The
first Church did not celebrate the birth of Christ. And the actual
date of his birth was and still is unknown. The earliest known indication
to such a celebration comes in a passing statement by St. Clement
of Alexandria who mentions that the Egyptians of his time celebrated
the Lord's birth on May 20. At the end of the 3rd century, the Western
Churches celebrated it in the winter, and this was only accepted in
Rome in the middle of the 4th century.
Around
that time it was agreed by the Church all over the world to celebrate
the nativity of our Lord Jesus Christ on 25 December (29 Kiahk in
the Coptic calendar), most probably to take the place of a pagan feast
that even Christians continued to celebrate until then.
At
that time, and until the sixteenth century, the civil calendar in
use the world over was the Julian calendar, introduced by Julius Caesar
in the year 46 B.C. This calendar considered the year to be 365.25
days 4 and thus had a leap year every four years, just like the Coptic
calendar. Therefore, until the sixteenth century, 25 December coincided
with 29 Kiahk, as the date of the celebration of the Lord's nativity.
Towards
the end of the sixteenth century, Pope Gregory XIII of Rome took interest
in studying astrology, dates and feasts. He noticed that the vernal
equinox, the point at which the sun crosses the equator, making day
and night of equal length, starting the spring, used to fall on 21
March (25 Baramhat) around the time of the council of Nicea (A.D.

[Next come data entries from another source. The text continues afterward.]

-- ==== Sys2Proof/Certificates/Slice0/Obligations.lean ====
section
/-! DEFINITION. The statements for the provers, one per obligation of OBLIGATIONS.json. -/

open Sys2Proof Sys2Proof.Machine

/-! ## Encoding -/

/-- Decoding the word of a well-formed command gives the command back (R96, R101). -/
def Obligations.DecodeOfEncodeIsTheCommand : Prop :=
  ∀ i : Instr, i.wellFormed = true → decode (encode i) = .ok i

/-- A word has one meaning: it is the word of the command it decodes to, and that command is well-formed (R96, R101). -/
def Obligations.EncodeOfDecodeIsTheWord : Prop :=
  ∀ (w : Word) (i : Instr), decode w = .ok i → i.wellFormed = true ∧ encode i = w

/-- The decoder is the table of R96: a word decodes to a command only if it selects that command's row, and every word that
selects a row decodes to a command of that row. -/
def Obligations.DecoderFollowsTheOpcodeMap : Prop :=
  ∀ w : Word,
    (∀ i, decode w = .ok i → i.selects w) ∧
    (∀ j : Instr, j.selects w → ∃ i, decode w = .ok i ∧ opcodeRow i = opcodeRow j)

/-- Words written out in the examples of the rules decode to the commands they stand for; a reserved opcode does not. -/
def Obligations.ExampleWordsDecode : Prop :=
  decode 0x010007FF = .ok (.wipe 0x7FF) ∧ decode 0x10012000 = .ok (.padd .p0 .p1 .p2) ∧
  decode 0x14010087 = .ok (.psrnd .p0 .p1 7 8) ∧ decode 0x16010000 = .ok (.pmuls .p0 .p1 .s0) ∧
  decode 0x210100A0 = .ok (.shwt .s0 .b1 160) ∧ decode 0x31210000 = .ok (.xefdec .b2 .b1) ∧
  decode 0x40010007 = .ok (.pack .p1 7) ∧ decode 0x43201004 = .ok (.bsel .b2 .b0 .b1 4) ∧
  decode 0x82000000 = .ok .pkedec ∧ decode 0x92000000 = .ok .kemdec ∧
  decode 0x02000000 = .error .reservedOpcode

/-! ## Steps -/

/-- A step of the busy engine runs the command that the word in `CMD` decodes to; an idle engine has no enabled step and holds
its state (R24, R92, R275). The schedule is the model's (log 2). -/
def Obligations.StepRunsTheDecodedCommand : Prop :=
  ∀ s : State,
    (∀ i, s.run = .busy → decode s.cmd = .ok i →
      (s.inputs = [] → step s = exec i s) ∧
      (∀ rest, s.inputs = .engine :: rest → step s = exec i { s with inputs := rest })) ∧
    (s.run = .idle →
      (s.inputs = [] → step s = .next s) ∧
      (∀ rest, s.inputs = .engine :: rest → step s = .next { s with inputs := rest }))

/-- A word that selects no row of R96 ends with `E_ILLCMD` (code 1) and no other effect, whatever `PSEL` is (R99, R242). The
schedule is the model's (log 2). -/
def Obligations.IllegalWordEndsWithIllcmd : Prop :=
  ∀ s : State, s.run = .busy → (∀ i : Instr, ¬ i.selects s.cmd) →
    (s.inputs = [] → step s = .next (s.failed 1)) ∧
    (∀ rest, s.inputs = .engine :: rest → step s = .next (State.failed { s with inputs := rest } 1))

/-- A 32-bit write to `CMD`: the idle engine latches and starts it, the busy engine drops it and sets `CMDOVR` (R91, R292). The
schedule and the answer to the host are the model's (log 2, log 3). -/
def Obligations.CommandWriteStartsOrIsDropped : Prop :=
  ∀ (s : State) (v : Word) (rest : List Event), s.inputs = .write 0x0008 4 v :: rest →
    (s.run = .idle → step s = .next { s with
      inputs := rest, response := .written,
      cmd := v, done := false, err := false, errcode := 0, run := .busy }) ∧
    (s.run = .busy → step s = .next { s with inputs := rest, response := .written, cmdovr := true })

/-- The busy engine answers 0 to a read of a data offset and drops a write to anything but `CMD` and `STATUS`, and sets `ACCV`
in both cases; nothing else changes (R62, R63, R291). The schedule and the answers are the model's (log 2, log 3), and so is
that `ID` and the reserved offsets count among the other writes (log 17). -/
def Obligations.BusyEngineRefusesAccesses : Prop :=
  ∀ (s : State) (addr n : Nat) (rest : List Event), s.run = .busy → LegalAccess addr n →
    (0x0100 ≤ addr → s.inputs = .read addr n :: rest →
      step s = .next { s with inputs := rest, response := .value 0, accv := true }) ∧
    (∀ v, (0x0100 ≤ addr ∨ (n = 4 ∧ addr ≠ 0x0008 ∧ addr ≠ 0x0010)) → s.inputs = .write addr n v :: rest →
      step s = .next { s with inputs := rest, response := .written, accv := true })

/-- What the host does to `ACCV`, `CMDOVR` and the bus while a command is in flight does not disturb it: its result is exactly
what it would have been (R291, R292). -/
def Obligations.AccessesDoNotDisturbTheCommand : Prop :=
  ∀ (i : Instr) (s t : State) (a c : Bool) (r : HostResponse) (l : List Event), exec i s = .next t →
    exec i { s with accv := a, cmdovr := c, response := r, inputs := l } =
      .next { t with accv := a, cmdovr := c, response := r, inputs := l }

/-- An illegal access gets the bus error response and has no effect on the engine, not even `ACCV` (R64). The schedule and the
form of the response are the model's (log 2, log 3, log 20). -/
def Obligations.BusErrorHasNoEffect : Prop :=
  ∀ (s : State) (addr n : Nat) (v : Word) (rest : List Event),
    (¬ LegalAccess addr n → s.inputs = .read addr n :: rest →
      step s = .next { s with inputs := rest, response := .busError }) ∧
    (¬ LegalAccess addr n ∨ (addr < 0x0100 ∧ n ≠ 4) → s.inputs = .write addr n v :: rest →
      step s = .next { s with inputs := rest, response := .busError })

325) which set the times for the ecclesiastical feasts. The vernal
equinox at his time however fell on 11 March.
After
consultation with scientists, he learned that the equinoctial year
(or solar year), which is the time the earth takes to revolve around
the sun from equinox to equinox, was slightly shorter than the Julian
year. It was 365.2422 solar days (approximately 11 minutes and 14
seconds shorter). This makes a difference of a full day every 128.2
years, hence the difference of 10 days in the beginning of spring
between the fourth and sixteenth centuries.
Pope
Gregory XIII decreed the following:
In
A.D. 1582, October 5th will be called October 15th.
The
Julian calendar should be shortened by 3 days every 400 years, by
making the centenary year a normal 365-day year, not a leap year,
except if its number is divisible by 400.
Thus
the year 1600 remained a leap year as usual, while 1700, 1800 and
1900 had only 365 days each and the year 2000 was a leap year of
366 days.
This
new calendar came to be known as the Gregorian calendar, and is
the common civil calendar in use in our world today.
Following
these decrees, as the Church of Rome celebrated Christmas 25 December
1582 A.D., the Eastern Churches still fasted as they showed 15 December
or 19 Kiyahk on their Julian and Coptic calendars. As the Church of
the East celebrated the feast of Nativity, it was already 4 January
1583 A.D. on Pope Gregory's new calendar. That gap widened by 3 more
days over the next 4 centuries. This is why the Churches who still
celebrate on 25 December according to the ancient Julian calendar
(such as most of the Byzantine Churches and the non-Chalcedonian churches,
except the Armenians) find themselves, in the 21st century, celebrating
the Nativity on 7 January of the civil Gregorian new calendar. This
will become 8 January after the year 2100 A.D.
Now
the questions present themselves:
Is
it necessary that the liturgical calendar be adjusted to a scientifically
correct solar year?
Why
did Pope Gregory correct the calendar to its status at the fourth
century?
Why
not we do it to resemble the status at Christ's birth or at the
beginning of the world?
Should
we, as Christians, take the liberty to change a calendar established
and recognized by our fathers of the ecumenical councils to be the
basis of our liturgical life, just because of mere scientific data?
Should
we adjust our calendar to coincide with the western calendar, or
should the Catholics go back to the calendar of the fathers?
Is
it important to have one Nativity day the world over or is it preferable
to unite really in doctrine first, and then look at these secondary
issues?
Isn't
it better, now that the Western Christmas has been so commercialized
and paganized, that we have a separate date where we worship in spirit
and in truth, away from the noise, drunkenness, gluttony and immorality
of the December Christmas practices? Many of our children and youth,
born and raised here, have voiced this opinion.
May
the ever-renewed birth of the Lord of glory in our hearts, every day
of every year, be unto our salvation to eternal life. Amen.